Are fragrance oils that smell like almond going to cause an allergic reaction in some people?  I've gotten a couple and one OMH that is very almondy and wondered about this.   They smell so much like the real thing which is benzaldehyde.

The other one I have is Hazelnut from Symphony Scents.


----------



## CaliChan

I think it should be fine. Fragrence oils arent actually from the plant. essential oils however would be a problem


----------



## Maythorn

That's good I love nut scents and they seem nice and strong.  I tried almond with OMH from Symphony scents on a cotton ball and it's lovely.  If you like almond.  Thanks!


----------



## Genny

I'm going to disagree, some fo's are made up of small parts of essential oils.  

Also, I had a candlemaker friend who's daughter is allergic to nuts.  My friend thought that since they were just fo's, that it would be okay.  One day she was making some tarts & with her daughter in another room she had added the fo to the wax.  About 10 minutes later her daughter came into the room and was unable to breathe because her throat had swelled shut.  Thankfully she had an epi pen in the house though.  That was just from the fo being in the air.  

On another forum, there is a soap maker who makes Mango scented soap.  While she was away from her craft fair booth for a few minutes, someone asked about the mango soap and if it has mangoes in it, because whomever the soap was intended for is allergic to mangoes.  The soaper's helper told the customer that it did not actually contain mangoes.  Eventually that soaper was contacted by the customer because the person that used the soap did indeed have an allergic reaction to it.
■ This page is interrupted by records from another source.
-- ==== Sys2Proof/Machine/ArrFit.lean ====
section
/-! DEFINITION. The calibration vector set and the normalised column error (R105), the verify characterisation of a programmed array
(R109), and the verify of one row (R116). -/

namespace Sys2Proof.Machine

/-! ### The calibration vector set (R105) -/

/-- Element `i` of calibration vector `v`. -/
def calInput (v i : Nat) : Int := ((15 * srUniform 0 0 0xFFFFFF (1024 * v + i) / 65536 : Nat) : Int) - 7

/-- Calibration vector `v` as its rows are driven, in INT4. -/
def calDrive (v : Nat) : List Nat := (List.range 1024).map (fun i => toTwos 4 (calInput v i))

/-- The converted shift-add result of a physical column for vector `v`: 1,024 rows, RANGE 1; `y` lists the counts that differ from those of
ideal cells. -/
def PhysSt.calSum (a : PhysSt) (y : SMap Nat) (v m : Nat) : Int :=
  (colSum 4 ((List.range 4).map (fun i =>
    convert (readBits 1024) (lsbExp 1024 1) ((SMap.find y ((4 * v + (3 - i)) * 1024 + m)).getD (a.ideal (calDrive v) (3 - i) m))))).acc

/-- The analogue value of weight column `j` before trims, in level units. -/
def PhysSt.calAnalogue (a : PhysSt) (y : SMap Nat) (v j : Nat) : Int :=
  2 ^ (lsbExp 1024 1).toNat * (a.calSum y v (2 * j) - a.calSum y v (2 * j + 1))

/-- The ideal value, from the target codes. -/
def PhysSt.calIdeal (a : PhysSt) (v j : Nat) : Int :=
  (List.range 1024).foldl (fun t r => t + calInput v r * codeVal (a.code r j)) 0

/-- Analogue and ideal value of a weight column over the vector set. -/
def PhysSt.calPairs (a : PhysSt) (y : SMap Nat) (j : Nat) : List (Int × Int) :=
  (List.range 256).map (fun v => (a.calAnalogue y v j, a.calIdeal v j))

/-- A weight column whose codes are all zero. -/
def PhysSt.blankCol (a : PhysSt) (j : Nat) : Bool := (List.range 1024).all (fun r => a.code r j == 0)

/-! ### Verify gain and offset, and the error (R105, R109) -/

def sumInt (l : List Int) : Int := l.foldl (fun a b => a + b) 0

/-- The FP16 gain and offset of the least-squares line ideal = gain * (analogue - off). DESIGN CHOICE: the sums are exact and each result
is rounded once; a column to which no line fits takes free values. -/
def fitColumn (l : List (Int × Int)) : Nat × Nat :=
  let n : Int := l.length
  let a := sumInt (l.map (·.1))
  let i := sumInt (l.map (·.2))
  let ai := n * sumInt (l.map (fun p => p.1 * p.2)) - a * i
  let aa := n * sumInt (l.map (fun p => p.1 * p.1)) - a * a
  if ai = 0 ∨ aa = 0 then (Config.blankGain.toNat, Config.blankOff.toNat)
  else (toFp16 (XNum.div (XNum.ofInt ai) (XNum.ofInt aa)), toFp16 (XNum.div (XNum.ofInt (ai * a - aa * i)) (XNum.ofInt (n * ai))))

/-- The analogue value after the trim step of R90, before the column scale; verify takes place at T0. -/
def calTrimmed (c : Nat × Nat) (z : Int) : Word :=
  f32Mul (f32Sub (toF32 (XNum.ofInt z)) (toF32 (fp16 c.2))) (toF32 (fp16 c.1))

def sumX (l : List XNum) : XNum := l.foldl XNum.add XNum.zero

/-- The normalised error of a weight column, FP32: the standard deviation of trimmed less ideal over the root mean square of the ideal.
DESIGN CHOICE: the standard deviation is that of the 256 values themselves, and the quotient is rounded once. -/
def colError (c : Nat × Nat) (l : List (Int × Int)) : Word :=
  let n := XNum.ofNat l.length
  let d := l.map (fun p => (f32 (calTrimmed c p.1)).sub (XNum.ofInt p.2))
  let var := (n.mul (sumX (d.map (fun x => x.mul x)))).sub ((sumX d).mul (sumX d))
  toF32 (XNum.div var (n.mul (XNum.ofInt (sumInt (l.map (fun p => p.2 * p.2)))))).sqrt

/-- Insert a positive FP32 value into an ascending list. -/
def insertWord (w : Word) : List Word → List Word
  | [] => [w]
  | x :: xs => if w.toNat ≤ x.toNat then w :: x :: xs else x :: insertWord w xs

/-- The median. DESIGN CHOICE: of an even number of values, the mean of the two in the middle. -/
def medianF32 (l : List Word) : Word :=
  let s := l.foldr insertWord []
  let h := s.length / 2
  if s.length % 2 = 1 then s.getD h 0 else f32Mul 0x3F000000 (f32Add (s.getD (h - 1) 0) (s.getD h 0))

/-- The verify characterisation: gain and offset of every weight column, and the array's error, FP16 (a free value where every column is
excluded). -/
structure VerifyOut where
  gain : SMap Nat := []
  off : SMap Nat := []
  eps : Nat := 0
deriving DecidableEq, Repr

def PhysSt.verify (a : PhysSt) (y : SMap Nat) : VerifyOut :=
  let fits := (List.range 512).map (fun j => (j, if a.blankCol j then (Config.blankGain.toNat, Config.blankOff.toNat) else fitColumn (a.calPairs y j)))
  let errs := (fits.filter (fun p => !a.blankCol p.1)).map (fun p => colError p.2 (a.calPairs y p.1))
  { gain := mapOf 0x3C00 (fits.map (fun p => (p.1, p.2.1)))
    off := mapOf 0 (fits.map (fun p => (p.1, p.2.2)))
    eps := if errs.isEmpty then Config.blankEps.toNat else toFp16 (f32 (medianF32 errs)) }

/-! ### The verify of one row (R116) -/

/-- What the pulses and verify reads of a row come to. -/
structure RowEnd where
  pulsed : Bool := false
  marginal : Nat := 0
  failed : Bool := false
  /-- the last verify read: cells off their target, in units of 1/32 level -/
  dev : List (Nat × Int) := []
deriving DecidableEq, Repr

/-- Every cell lies within a quarter level of its target. -/
def inTol (l : List (Nat × Int)) : Bool := l.all (fun p => decide (p.2.natAbs ≤ 8))

/-- Up to six cycles of pulse and verify: the row ends with the first verify read whose cells are all within tolerance, or with the one after
the sixth cycle. A verify read that is not given finds every cell at its target. -/
def rowEnd (reads : RowReads) : RowEnd :=
  let i := ((List.range 7).find? (fun i => inTol (reads.getD i []))).getD 6
  let l := reads.getD i []
  { pulsed := decide (0 < i), marginal := (l.filter (fun p => decide (8 < p.2.natAbs) && decide (p.2.natAbs ≤ 32))).length,
    failed := l.any (fun p => decide (32 < p.2.natAbs)), dev := l }

/-- The measured level of a cell after programming, in quarter levels: its target and how far the last verify read lies from it. -/
def RowEnd.quarters (o : RowEnd) (target m : Nat) : Int := nearQuarter (32 * (target : Int) + (SMap.find o.dev m).getD 0).toNat

end Sys2Proof.Machine
end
Better to be safe than sorry.


----------



## paillo

i'm scared to death of anything mango because i am deathly allergic to mango fruit, had one experience in which 911 had to be called, fire trucks and ems came, i really thought i might die, etc. etc. . i've used mango butter in lotion bars with no problems, have handled it as little as possible, but am scared to death of it nonetheless.
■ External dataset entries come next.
-- ==== Sys2Proof/Machine/Views.lean ====
section
/-! DEFINITION. What every register reads (R398 and the field tables of the chapters): registers that show other state of their block are
formed from it; every other register reads its stored value. -/

namespace Sys2Proof.Machine

/-- A register from a number. -/
def wordN (n : Nat) : Word := BitVec.ofNat 32 n
/-- The lower (`hi` false) or upper half of a 64-bit value. -/
def halfOf (n : Nat) (hi : Bool) : Word := if hi then wordN (n / 2 ^ 32 % 2 ^ 32) else wordN (n % 2 ^ 32)
/-- One bit per index where `p` holds, 32 bits from index `a`. -/
def bitMap (a : Nat) (p : Nat → Bool) : Word := wordN ((List.range 32).foldl (fun w i => if p (a + i) then w + 2 ^ i else w) 0)
/-- The number of members of a list for which `p` holds. -/
def countIf {α : Type} (l : List α) (p : α → Bool) : Nat := (l.filter p).length

/-! ### Identity, image -/

/-- A copy of the identity store whose CRC-32C matches (R343). -/
def idValid (bs : List Byte) : Bool := decide (bs.length = 4096) && decide (leAt bs 0xFFC 4 = crc32c (bs.take 0xFFC))
/-- The copy of the identity store in use. -/
def ImgSt.idStore (i : ImgSt) : List Byte := if idValid i.idA then i.idA else if idValid i.idB then i.idB else []

def State.viewId (s : State) (off : Nat) : Word :=
  if off < 0x1000 then wordN (leAt s.img.idStore off 4)
  else packFields [(1, (idValid s.img.idB).toNat), (0, (idValid s.img.idA).toNat)]

/-- The attestation engine signs, or reserves leaves (R346, R348). -/
def AttSt.busy (a : AttSt) : Bool := a.req.isSome || (a.avail && decide (a.limit ≤ a.next))

def State.viewImg (s : State) (off : Nat) : Option Word := match off with
  | 0x00 => some (packFields [(8, s.regF R.IMG_STATUS 19 8), (4, s.img.pushed.toNat), (0, s.img.stage)])
  | 0x20 => some (packFields [(31, s.img.cmd.isSome.toNat), (0, s.regF R.IMG_FLASH_STATUS 7 0)])
  | 0x24 => some (packFields [(31, s.img.att.avail.toNat), (30, s.img.att.busy.toNat), (0, s.img.att.cause)])
  | 0x30 => some (halfOf s.img.att.next false)
  | 0x34 => some (halfOf s.img.att.next true)
  | _ => none

/-! ### Host interface -/

/-- HIF_Q_STATUS of a queue (R302, R308). -/
def State.queueStatus (s : State) (q : Nat) : Word :=
  let x := s.queue q
  packFields [(31, x.en.toNat), (30, x.fetched.isEmpty.toNat), (29, x.full.toNat), (12, x.sqHead), (0, x.cqTail)]

def State.viewHif (s : State) (off : Nat) : Option Word :=
  let x := s.queue (s.regF R.HIF_Q_SEL 5 0)
  match off with
  | 0x24 => some (SMap.get (fun _ => 0) s.hif.prot (s.regF R.HIF_PROT_SEL 2 0))
  | 0x2C => some x.cfg
  | 0x30 => some (halfOf x.sq false)
  | 0x34 => some (halfOf x.sq true)
  | 0x38 => some (halfOf x.cq false)
  | 0x3C => some (halfOf x.cq true)
  | 0x40 => some (s.queueStatus (s.regF R.HIF_Q_SEL 5 0))
  | 0x48 => some (SMap.get (fun _ => 0) s.hif.page (s.regF R.HIF_RELAY_SEL 5 0))
  | _ => none

/-! ### Interrupts -/

def State.viewIrq (s : State) (d off : Nat) : Option Word :=
  let q := s.irqD d
  let k := off % 0x40 / 4
  if off = 0x04 then some (wordN (countIf (List.range 512) q.pend.getLsbD))
  else if off = 0x10 then some (q.cfgOf (s.regF (R.IRQ_SRC_SEL d) 8 0))
  else if 0x100 ≤ off ∧ off < 0x140 then some (bitMap (32 * k) q.pend.getLsbD)
  else if 0x1C0 ≤ off ∧ off < 0x200 then some (bitMap (32 * k) q.inService)
  else if 0x200 ≤ off ∧ off < 0x240 then some (bitMap (32 * k) (s.srcLevel d))
  else if 0x380 ≤ off ∧ off < 0x400 then some (wordN (s.holdValue d ((off - 0x380) / 4)))
  else if 0x400 ≤ off ∧ off < 0x480 then
    let c := (off - 0x400) / 0x20
    match off % 0x20 with
    | 0x00 => some (wordN (q.coreOf c).cur)
    | 0x04 => some (wordN (q.coreOf c).curf)
    | 0x08 => some (wordN ((s.irqOffer d c).getD 0x3FF))
    | 0x10 => some (halfOf (q.coreOf c).karg false)
    | 0x14 => some (halfOf (q.coreOf c).karg true)
    | _ => none
  else none

/-! ### Supplies and housekeeping -/

/-- Positions of a channel: 8 on channels 5 and 6, 16 on channels 7 and 8, else one. -/
def posCount (ch : Nat) : Nat := if ch = 5 ∨ ch = 6 then 8 else if ch = 7 ∨ ch = 8 then 16 else 1

def PwrSt.measOf (p : PwrSt) (ch pos : Nat) : MeasEnt := SMap.get (fun _ => {}) p.meas (ch * 16 + pos)

/-- HKA_MEAS of a channel and position: AGE in rounds and the corrected code. -/
def PwrSt.measWord (p : PwrSt) (ch pos : Nat) : Word :=
  let m := p.measOf ch (if posCount ch = 1 then 0 else pos % posCount ch)
  packFields [(16, min 65535 (p.round - m.round)), (0, toTwos 16 m.value)]

def PwrSt.dutyOf (p : PwrSt) (d : Nat) : Nat := SMap.get (fun _ => 16) p.duty d

def State.viewPwr (s : State) (off : Nat) : Option Word :=
  let p := s.pwr
  match off with
  | 0x04 => some (packFields [(31, p.aGood.toNat), (30, p.bGood.toNat), (29, p.activeB.toNat), (28, p.holdup.toNat),
                              (27, p.unstable.toNat)])
  | 0x2C => some (packFields [(12, p.pcap), (4, p.dutyOf 0), (0, p.dutyOf 1 - 1)])
  | 0x108 => some (packFields [(28, p.data.1), (24, p.data.2.1), (17, p.valid.toNat), (16, p.ovr.toNat), (0, p.data.2.2)])
  | 0x110 => some (p.measWord (s.regF R.HKA_MEAS_SEL 3 0) (s.regF R.HKA_MEAS_SEL 7 4))
  | _ => none

/-! ### Snapshot, checks, error log -/

def State.bank (s : State) (b : Nat) : Bank := SMap.get (fun _ => {}) s.snp.banks b

/-- A latched capture has not drained yet (R375). -/
def State.draining (s : State) : Bool := [0, 1].any (fun b => (s.bank b).busy && (s.bank b).latched)

def State.viewSnp (s : State) (off : Nat) : Option Word :=
  if off = 0x04 then
    some (packFields [(31, s.draining.toNat), (30, (s.bank 1).busy.toNat), (29, (s.bank 0).busy.toNat), (28, s.snp.view),
                      (0, s.snp.queue.length)])
  else none

def State.viewChk (s : State) (off : Nat) : Option Word :=
  if 0x100 ≤ off ∧ off < 0x300 then
    let c := s.chkU ((off - 0x100) / 0x20)
    match off % 0x20 with
    | 0x08 => some (wordN c.value)
    | 0x0C => some (wordN (c.value ^^^ 0xFFFFFFFF))
    | 0x10 => some (packFields [(31, c.owner.isSome.toNat), (24, (c.owner.map Requester.code).getD 0xF)])
    | _ => none
  else none

def State.viewErr (s : State) (off : Nat) : Option Word :=
  if 0x8000 ≤ off then
    some (wordN (SMap.get (fun _ => 0) s.err.ring ((off - 0x8000) / 32) / 2 ^ (8 * (off % 32)) % 2 ^ 32))
  else none

/-! ### Tasks, Twill, matrix engine -/

/-- Ready tasks of a die that are not dispatched. -/
def State.readyTasks (s : State) (d : Nat) : Nat := countIf (s.window d) (fun p => s.taskReady p.2)

def State.viewTsk (s : State) (d off : Nat) : Option Word := match off with
  | 0x1C =>
    let x := s.tsk.streamer
    some (packFields [(31, x.isSome.toNat), (30, (x.elim false (·.blocked)).toNat), (29, s.tsk.flushing.toNat),
                      (16, 16 - s.tsk.launchQ.length), (8, x.elim 0 (·.launch.graph))])
  | 0x30 => some (wordN (s.counter (s.regF R.TSK_CNT_SEL 10 0)))
  | 0x100 =>
    let n := (s.window d).length
    some (packFields [(31, (decide (4096 ≤ n)).toNat), (16, n), (0, s.readyTasks d)])
  | _ => none

/-- VEC_UNIT_STATE and VEC_UNIT_FLAGS of a unit. -/
def UnitSt.stateWord (u : UnitSt) : Word := packFields [(31, u.slot.isSome.toNat), (30, u.srOk.toNat), (16, u.vl), (0, u.pc)]
def UnitSt.flagWord (u : UnitSt) : Word := packFields [(0, u.flags % 1024)]

def State.viewVec (s : State) (d off : Nat) : Option Word :=
  let u := s.unit (d * 32 + s.regF (R.VEC_UNIT_SEL d) 4 0)
  match off with
  | 0x04 => some (wordN (countIf (List.range 32) (fun i => (s.unit (d * 32 + i)).slot.isSome)))
  | 0x14 => some u.stateWord
  | 0x18 => some u.flagWord
  | 0x1C => some (packFields [(8, u.srTensor), (0, u.srHi)])
  | 0x20 => some (wordN u.srBase)
  | _ => none

/-- The slices of a core that the converter of its cluster holds. -/
def State.coreHeld (s : State) (d c : Nat) : Nat := match s.conv (clusKey d c) with
  | some x => (x.held && decide (x.core = c)).toNat
  | none => 0

/-- A core waits for a free slot (R167). -/
def State.coreStalled (s : State) (d c : Nat) : Bool :=
  let x := s.core (d * 128 + c)
  s.coreBusy d c && decide (x.slots ≤ x.tiles.length) && (match x.slot.bind (s.runOf (clusKey d c)) with
    | some r => decide (r.next < r.desc.tiles)
    | none => false)

/-- MXE_CORE_STATE of a core; the fields of the last descriptor stay once it has ended. -/
def State.coreWord (s : State) (d c : Nat) : Word :=
  let x := s.core (d * 128 + c)
  if x = {} then 0
  else packFields [(31, (s.coreBusy d c).toNat), (30, (s.coreStalled d c).toNat), (27, x.mode), (24, x.shape), (16, x.slots),
                   (8, x.tiles.length), (0, s.coreHeld d c)]

def State.viewMxe (s : State) (d off : Nat) : Option Word := match off with
  | 0x04 => some (packFields [(16, ((List.range 8).any (fun k => (s.conv (d * 8 + k)).elim false (·.held))).toNat),
                              (8, countIf (List.range 128) (s.coreStalled d)), (0, countIf (List.range 128) (s.coreBusy d))])
  | 0x58 => some (s.coreWord d (s.regF (R.MXE_CORE_SEL d) 6 0))
  | _ => none

/-! ### Update, reduction, memory -/

/-- UPD_STATUS of a die. -/
def State.updStatus (s : State) (d : Nat) : Word :=
  let u := s.updD d
  packFields [(31, (!u.inbuf.isEmpty).toNat), (30, u.proj.isSome.toNat), (29, u.skip.toNat), (0, u.inbuf.length)]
yes, definitely some fragrance oils contain some essential oils, and if anyone's in any doubt, avoid it like the plague.

although fragrance oils are, for the most part, synthetic, don't bet on that 100 percent. you can't know what someone's going to be allergic to. and sometimes the consumer won't know themselves, it may be their first exposure.

this is one of the  many reasons why you MUST HAVE LIABILITY INSURANCE!!!!!


----------



## Maythorn

I did some more checking into this and I think it's a good idea to ask the supplier.  They should be able to tell you if one has any benzadehyde in an almond scent.  Some people will add sweet almond oil to the recipe too or hazelnut oil to one that smells like it for authentic label appeal.

I think the Mystic Myrrh fo I bought from Oregon Trails says on the page that there's some real myrrh oil in it so that's helpful.


----------



## Genny

Maythorn said:


> .
> I think the Mystic Myrrh fo I bought from Oregon Trails says on the page that there's some real myrrh oil in it so that's helpful.



I wish all suppliers did that.


----------